Pauling’s first thesis is that vitamin C is used in the creation of the stuff that keeps your blood vessels together – collagen. He thought that cholesterol deposits were the body’s way of putting duct tape on the inside of you so you didn’t bleed internally. A better solution would be to make the stuff that actually fixes your circulatory system available to actually fix it.
It also appears that you can take a truly amazing amount of vitamin C and not die.
“The mechanism of death from such doses (1.2% of body weight, or 0.84 kg for a 70 kg human) is unknown, but may be more mechanical than chemical.” – Wikipedia
Another way to think of that would be to have Wile E. Coyote drop an anvil made of vitamin C on the Roadrunner. But, in this case, it’s radioactive vitamin C, so the Roadrunner turns into SpiderHulkRoadrunner. Big, and green, and all spider-like, it’s probably more dangerous than a 300 mile tall Bill Gates!
Okay, that’s probably not true, I’m still more afraid of the giant Bill Gates. But it does show that it takes eating nearly two pounds of vitamin C at a single sitting to kill you. But no one knows why, but they think it might occur based on damage done to you while forcing it down your throat. Strangely, sometimes science begins to look like a Quentin Tarantino picture.
The Mrs. and I came to our current experiments with vitamin C through different channels.
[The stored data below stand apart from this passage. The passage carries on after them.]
-- ==== Sys2Proof/Machine/State.lean ====
section
/-! DEFINITION. The state of one GX9 package as plain data, and the state right after reset. Keys: barn = 32 y + x,
core = 4 barn + core within the barn, context = 64 core + number. A home location (R294) is the mesh-SRAM address of the
byte (R44), or 2^64 plus the physical address of a byte of HBM or of the pool (R334, R338). -/

namespace Sys2Proof.Machine

/-- A finite map from keys to values, kept in the canonical form of `Map.wf` (Sys2Proof/Machine/Ops.lean). -/
abbrev Map (α : Type) := List (Nat × α)

/-- A capability (R26), with the sender tag that a send end carries (R227, log 6). -/
structure Cap where
  world : BitVec 8
  gen : BitVec 12
  count : BitVec 16
  kind : BitVec 4
  rights : BitVec 8
  length : BitVec 32
  base : BitVec 48
  stag : BitVec 16
  deriving DecidableEq, Repr

/-- The null capability (R9, R28). -/
def Cap.null : Cap :=
  { world := 0, gen := 0, count := 0, kind := 0, rights := 0, length := 0, base := 0, stag := 0 }

/-- The fault codes of R270. -/
inductive FaultCode where
  | zeroWord | illegal | priv | repro | window | badTarget | capNull | capKind | capRights | capBounds | align
  | xltFault | poison | fmtReserved | fmtIll | fmtClash | hitchAbsent | hitchGone | vrtDup | ringFull | recallOverflow
  deriving DecidableEq, Repr

/-- A fault as it is found: its code, qualifier (R278), address or offending value (R277), whether it is late (R271),
whether it is charged before decoding (R456), and whether `addr` is an offending value and no address (R277, R289). -/
structure FaultInfo where
  code : FaultCode
  detail : Nat
  addr : Nat
  late : Bool
  preDecode : Bool
  value : Bool := false
  deriving DecidableEq, Repr

/-- A fault record (R277) without its CTX and SEQ fields, which are the context's and the core's; `value` says that ADDR is an offending value. -/
structure Record where
  addr : Word
  progress : Word
  codept : Word
  insn : InstWord
  detail : BitVec 8
  code : BitVec 8
  paired : Bool
  inEvent : Bool
  entry : Bool
  late : Bool
  value : Bool := false
  deriving DecidableEq, Repr

/-- The life of a context; the codes are those of R357. -/
inductive CtxState where
  | absent | ready | waiting | parked | halted | ended | transfer
  deriving DecidableEq, Repr

/-- What the retry latch holds (R11): the word and code point of an instruction, whether it was a second slot (R106), whether
it is due for reissue, whether it holds no word (R456), the event whose entry failed (R279), and operands latched at the
first issue (R209). -/
structure Latch where
  word : InstWord
  codept : Nat
  paired : Bool
  replay : Bool
  noWord : Bool
  entry : Option Nat
  ops : List Word
  deriving DecidableEq, Repr

/-- The operations of the atomics (R181). -/
inductive AtomOp where
  | swap | add | and | or | xor | max | min | cas
  deriving DecidableEq, Repr

/-- The streaming forms (R210). -/
inductive StreamOp where
  | sum | max | min | scale
  deriving DecidableEq, Repr

/-- The matrix forms (R216). -/
inductive MatForm where
  | mmd | mms | mmu | mmus
  deriving DecidableEq, Repr

/-- A request of a replicating store without its reply (R169): its transaction, the member that it went to, the member of the set, and
whether the flag is incremented by it. -/
structure Replica where
  tx : Nat
  target : Nat
  member : Nat
  flag : Bool
  deriving DecidableEq, Repr

/-- What an access does when its request is served. -/
inductive AccOp where
  /-- A scalar load of n bytes into a register (R165). -/
  | load (d : WReg) (n : Nat) (sext : Bool)
  /-- A vector load (R165). -/
  | loadV (vd : VReg)
  /-- A tag read (R167). -/
  | loadTag (d : WReg)
  /-- A load of a block and its tag (R202). -/
  | loadVT (vd : VReg) (s : WReg)
  /-- A store of n bytes (R165, R209, R210). -/
  | store (n : Nat) (v : Block)
  /-- A store of the bytes of an aligned 8-byte word that a mask names (R210, R296). -/
  | storeMask (v : Block) (mask : BitVec 8)
  /-- A tag write (R167). -/
  | storeTag (t : BitVec 16)
  /-- A store of a block and its tag (R202). -/
  | storeVT (v : Block) (t : BitVec 16)
  /-- A flag-carrying store; the flag word is at the device address (R168). -/
  | flagStore (n : Nat) (v : Block) (flag : Nat)
  /-- The increment of a flag word (R168). -/
  | flagInc
  /-- A replicating store: its register, the flag offset, its requests that have no reply yet, the members of the set whose flag was
  incremented, and the first refusal (R169). -/
  | replicate (s : WReg) (v : Block) (flag : Nat) (left : List Replica) (done : List Nat) (bad : Option FaultInfo)
  /-- An atomic or a reduction (R181, R182). -/
  | atomic (o : AtomOp) (t : ATy) (d : Option WReg) (src cmp : Word) (rel : Bool)
  /-- Capability stash and fetch (R180). -/
  | stash (kd : KReg)
  | fetchCap (kd : KReg)
  /-- One lane after another of a gather (R209). -/
  | gather (vd : VReg) (b : Nat) (idx : Block) (mask : Word)
  /-- One lane after another of a scatter (R209). -/
  | scatter (b : Nat) (idx data : Block) (mask : Word)
  /-- One chunk after another of a streaming form (R210). -/
  | stream (o : StreamOp) (t : Ty) (d : WReg) (mask : Word) (count : Nat) (scale : Word)
  /-- One chunk after another of a tile copy (R214). -/
  | tileCopy (t : TileReg) (toTile : Bool) (first rows : Nat)
  /-- acczero (R213). -/
  | tileZero (t : TileReg)
  /-- A matrix form: the capability of B and the four descriptor words, the unfolding configuration, the reference formats once
  they are read (R218), and the blocks of the K-block in progress that members of another package have sent: address, bytes,
  tag. -/
  | matrix (f : MatForm) (t : TileReg) (kb : Cap) (c0 c1 c2 c3 u0 u1 : Word) (refs : Option (BitVec 8 × BitVec 8))
    (far : List (Nat × Nat × BitVec 16))
  /-- The fetch of a line (R91). -/
  | line
  deriving DecidableEq, Repr

/-- An access in flight: its operation, the capability and the offset, the instruction that made it, the words of 64 bytes that it has read, by
number (number 8 is the tag of ldvt), and once one is read the location of the block and whether its page is shared with a host (R162, R296). -/
structure Access where
  op : AccOp
  k : Cap
  off : Int
  ins : Latch
  part : List (Nat × Nat) := []
  at_ : Option (Nat × Bool) := none
  deriving DecidableEq, Repr

/-- What a Waiting context waits for (R10). -/
inductive Wait where
  | none
  /-- The reply of an access that left the core (R161). -/
  | reply
  /-- The acceptance of a posted write (R343). -/
  | accept
  /-- The increment of a flag word (R168). -/
  | flag
  /-- A condition; its instruction stands in the latch and is tried again (R10, R286). -/
  | cond
  /-- The end of a sleep with the cycles left, or an event only (R155). -/
  | sleep (left : Option Nat)
  /-- A tile form or a matrix form (R212, R218). -/
  | tile
  | matrix
  /-- A message that is to be written in its ring (R230). -/
  | ring (id : Nat)
  /-- The annihilation of a recalled message, with the register for its capability (R240). -/
  | recall (vrt : Nat) (kd : KReg)
  /-- Acknowledgements of stations or members (R266, R250 to R252). -/
  | acks (left : List Nat)
  /-- The pass of a wipe (R268). -/
  | wipe (d : WReg) (k : Cap)
  /-- A replicating store at several members (R169). -/
  | members
  /-- The grant of a region lock; its instruction stands in the latch (R170). -/
  | lock (start len : Nat)
  deriving DecidableEq, Repr

/-- A checkpoint of a timed actor (R238). -/
structure Checkpoint where
  vrt : Nat
  pc : Nat
  groups : List (Nat × Block)
  k : Vector Cap 16
  m : Vector Word 8
  lvt : Word
  seq : BitVec 10
  mask : BitVec 16
  ufc0 : Word
  ufc1 : Word
  floor : Word
  evtVec : Word
  evtRet : Word
  evtEn : Bool
  deriving DecidableEq, Repr

/-- An undo record: the home of a block and what it held (R317). -/
structure Undo where
  vrt : Nat
  block : Nat
  bytes : List Byte
  tag : BitVec 16
  slots : List Cap
  deriving DecidableEq, Repr

/-- A send-log entry (R317): the VRT, the message during whose handling it was made, the ring, the source register and the
original capability (R373), whether it is live, the number of the transaction that carried it (R315, R391), and the slots that left the source with a
byte copy to another package (R372, R373). -/
structure SendLog where
  vrt : Nat
  during : Nat
  port : Nat
  kd : Option KReg
  cap : Cap
  live : Bool
  recalled : Bool
  tx : Nat
  slots : List (Nat × Cap) := []
  /-- Its recall found no room and came back (R314); the actor has not raised RECALL_OVERFLOW yet (R240, R320). -/
  refused : Bool := false
  deriving DecidableEq, Repr

/-- A deferred record (R241, R317). -/
structure Deferred where
  stamp : Nat
  kind : Nat
  cap : Cap
  words : List Word
  off : Nat
  len : Nat
  order : Nat
  deriving DecidableEq, Repr

/-- The loft (R317). -/
structure Loft where
  base : Nat
  length : Nat
  checkpoints : List Checkpoint
  undos : List Undo
  sends : List SendLog
  defers : List Deferred
  deriving DecidableEq, Repr

/-- A context. -/
structure Ctx where
  state : CtxState
  stopped : Bool
  /-- The program counter as a code point (R146). -/
  pc : Nat
  wbase : Nat
  /-- Window size divided by 8 (R7). -/
  wsize : Nat
  prio : BitVec 2
  world : BitVec 8
  asid : BitVec 16
  /-- Pool 0 to 3, or 0xF for none (R357). -/
  pool : BitVec 4
  levels : Nat
  inEvent : Bool
  evtEn : Bool
  sys : Bool
  sup : Bool
  actor : Bool
  repro : Bool
  lvl : Vector (BitVec 32) 8
  faultRing : Word
  actorId : BitVec 18
  rank : BitVec 6
  k : Vector Cap 16
  /-- Masks; m0 reads as all ones (R19) and its entry is not used. -/
  m : Vector Word 8
  latch : Option Latch
  progress : Word
  timerCmp : Word
  evtVec : Word
  evtRet : Word
  /-- Pending event bits; bit i is code i (R283). -/
  events : BitVec 6
  ufc0 : Word
  ufc1 : Word
  lvt : Word
  floor : Word
  ckMask : BitVec 16
  seq : BitVec 10
  /-- The actor has issued its first trecv (R322), is handling (R316), or is rolling back to a VRT (R322). -/
  began : Bool
  handling : Bool
  rolling : Option Nat
  /-- The checkpoint to which a rollback goes (R239, R320). -/
  goal : Option Checkpoint
  loft : Loft
  wait : Wait
  /-- Order stamp of the beginning of the wait (R21, R256). -/
  since : Nat
  acc : Option Access
  /-- The virtual address whose translation the access needs, and whether it writes (R344). -/
  miss : Option (Nat × Bool)
  /-- The fault record that is not posted yet (R276), and the fault that parked the context. -/
  record : Option Record
  fault : Option FaultInfo
  /-- The core's count of barn cycles at the last issue, and on becoming resident (R360). -/
  lastIssue : Option Nat
  resident : Nat
  /-- The core's count of barn cycles at the turn that the context gives up (R156). -/
  yielded : Option Nat
  launch : Nat
  /-- Phase of the latest arrival at each gate (R247). -/
  arrived : Vector (Option Nat) 4
  /-- Order stamp of the first issue of the tile form or matrix form in progress (R24, R219, R363). -/
  tileAt : Nat
  deriving DecidableEq, Repr

/-- The empty loft. -/
def Loft.empty : Loft := { base := 0, length := 0, checkpoints := [], undos := [], sends := [], defers := [] }

/-- An absent context (R357; zero values by log 7). -/
def Ctx.reset : Ctx :=
  { state := .absent, stopped := false, pc := 0, wbase := 0, wsize := 0, prio := 0, world := 0, asid := 0, pool := 0xF,
    levels := 0, inEvent := false, evtEn := false, sys := false, sup := false, actor := false, repro := false,
    lvl := Vector.replicate 8 0, faultRing := 0, actorId := 0, rank := 0, k := Vector.replicate 16 Cap.null,
    m := Vector.replicate 8 0, latch := none, progress := 0, timerCmp := 0, evtVec := 0, evtRet := 0, events := 0,
    ufc0 := 0, ufc1 := 0, lvt := 0, floor := 0, ckMask := 0xFFFF, seq := 0, began := false, handling := false,
    rolling := none, goal := none, loft := Loft.empty, wait := .none, since := 0, acc := none, miss := none, record := none, fault := none,
    lastIssue := none, resident := 0, yielded := none, launch := 0, arrived := Vector.replicate 4 none, tileAt := 0 }

/-- An entry of a hand-off queue: its value, its pusher, and whether it is given to a pop yet (R253). -/
structure HEntry where
  val : Word
  by_ : Nat
  given : Bool
  /-- Order stamp of the push. -/
  at_ : Nat
  deriving DecidableEq, Repr

/-- A full mailbox: the 256 bits of R254, the capabilities and the requester that it pins, and the order stamp of its mbput. -/
structure Mailbox where
  word : BitVec 256
  kb : Cap
  kc : Cap
  by_ : Nat
  at_ : Nat
  deriving DecidableEq, Repr

/-- An arrival at a gate: the context, what it contributes, the phase in which it counts (R246), and the launch coordinates of the context
(R86). -/
structure Arrival where
  ctx : Nat
  val : Option Word
  phase : Nat
  coords : List Nat
  /-- Order stamp of the arrival. -/
  at_ : Nat
  deriving DecidableEq, Repr

/-- A gate of a core (R244 to R248). `waiting` holds arrivals that do not count yet. -/
structure Gate where
  armed : Bool
  error : Bool
  desc : Word
  phase : Nat
  counted : List Arrival
  waiting : List Arrival
  /-- The core's arrivals of the current phase are in and its barn may enter the sweep. -/
  entered : Bool
  /-- The released phases since the gate was armed, and their results. -/
  released : List (Nat × Word)
  /-- Results of the members of a hitch gate (R401). -/
  far : List (Nat × Option Word)
  deriving DecidableEq, Repr

def Gate.reset : Gate :=
  { armed := false, error := false, desc := 0, phase := 0, counted := [], waiting := [], entered := false, released := [], far := [] }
She was listening to quacks on the radio, I was listening to quacks on the Internet (specifically a trial that show that vitamin C in conjunction with chemotherapy was very effective against cancer).
Her radio quacks said to take one gram for every 25 pounds of body weight. My Internet quacks said take vitamin C somewhere between 6 grams a day and 18 grams a day. 18 grams a day is a LOT of vitamin C, but, unless someone is tamping it down my throat with a broom handle, Science says it probably won’t hurt me.
I have seen, again and again, the scientific establishment change cues and opinions on fundamental ideas in my lifetime. Carbs? Great! Carbs? Tool of Satan. Carbs? Great! Carbs? Probably not good for you.
John Belushi knew. Cigarettes and Carbs in the year 2132 will be all the rage.
And it continues. Eggs? Great! Eggs? YOU WILL DIE IF YOU LOOK AT THEM. Eggs? Have a dozen.
It’s enough to make you crazy.
And that’s why I began to focus on vitamin C. At least from everything I’ve read, it can’t hurt you. And it might help you. After dealing with a doctor, Pauling added lysine to his recommendations. Oh, and the doctor was dying. Here’s a link that discusses it. Blah blah blah heart, blah blah blah not dying.
But Pauling died of cancer. So doesn’t that make him a stupid poopy-head with two Nobel™ prizes? (And he nearly beat Watson and Crick to the double helix shape of DNA, which would have bagged him a third.)
Pauling died of prostate cancer, which, statistically, every man who lives past 70 will get. And he was in his 90’s. He’s smarter than me with my single Nobel© prize for blogging. What can listening to him hurt?
So, now, I’m taking vitamin C. In much more than the recommended daily alliance. And, since The Mrs. isn’t tamping it down my throat with a broom handle, it probably won’t kill me.
And, vitamin C is cheap. And I’m cheap, so that works.
I’ll let you know how it works out after I get my next Nobel® prize. In the mean time? I’m avoiding antacid.
As can be shown in the story above, I am a horrible choice to emulate for health advice. Talk to a real doctor.